Step 4: Associate the EIP with the secondary ENI

  1. Log on to the Elastic IP Address console.
  2. In the top navigation bar, select the region where the EIP is deployed.
  3. On the Elastic IP Addresses page, find the EIP that you want to associate and click Bind Resource in the Actions column.
  4. In the Associate EIP with Resource dialog box, set the required parameters and click OK.

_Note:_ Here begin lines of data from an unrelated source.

-- ==== Sys2Proof/Machine/State/Ether.lean ====
section
/-! DEFINITION. The state of the four Ethernet ports (15_ethernet_and_host_port.md, R370 to R378). -/

namespace Sys2Proof.Machine

/-- A frame that waits for transmission: its place in R373 (1 PTP event, 2 other PTP, 3 eCPRI reply) and its bytes. -/
structure EthTx where
  kind : Nat
  bytes : List Byte
deriving DecidableEq, Repr

/-- One port: the fields of Table 15.4, its PTP clock state and its transmit queue. -/
structure EthPort where
  link : Bool := false
  an : Bool := false
  los : Bool := false
  lof : Bool := false
  sf : Bool := false
  rdi : Bool := false
  ptp : Nat := 0
  mgmtDrop : Nat := 0
  rxHost : Nat := 0
  rxDrop : Nat := 0
  fcsErr : Nat := 0
  tooBig : Nat := 0
  ctrl : Nat := 0
  queue : List EthTx := []
  /-- Sequence numbers of the next Sync, Announce and Delay_Req (R42). -/
  syncSeq : Half := 0
  announceSeq : Half := 0
  reqSeq : Half := 0
  /-- A two-step Sync that waits for its Follow_Up: its sequence, its arrival in nanoseconds and its correction (R42). -/
  sync2 : Option (Half × Nat × Int) := none
  /-- What the last Sync measured from master to slave, and the mean path delay, both in 2^-16 ns. -/
  masterToSlave : Option Int := none
  pathDelay : Option Int := none
  /-- The Delay_Req that waits for its response: its sequence and its departure in nanoseconds. -/
  reqOut : Option (Half × Nat) := none
  /-- Flags and body (from originTimestamp on) of the parent's last Announce, which a T-BC passes on. -/
  parent : Option (Byte × List Byte) := none
  /-- The frame sent last, without FCS. -/
  sent : List Byte := []
deriving DecidableEq, Repr

end Sys2Proof.Machine
end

    Pay close attention to the parameters that are described in the following table. For more information, see Associate an EIP with a secondary ENI in NAT mode.

    Parameter Description
    Instance Type Select Secondary ENI.
    Mode In this example, NAT Mode is selected.
    Select an instance to associate. In this example, the secondary ENI that you created in Step 3: Create a secondary ENI is selected.

Step 5: Associate the secondary ENI with the ECS instance

  1. Log on to the ECS console.
  2. In the left-side navigation pane, choose Instances & Images > Instances.
  3. In the top navigation bar, select the region where the ECS instance is deployed.
  4. On the Instances page, find the ECS instance and choose More > Network and Security Group > Bind Secondary ENI in the Actions column.
  5. In the Bind Secondary ENI dialog box, select the secondary ENI that you created in Step 3: Create a secondary ENI and click OK.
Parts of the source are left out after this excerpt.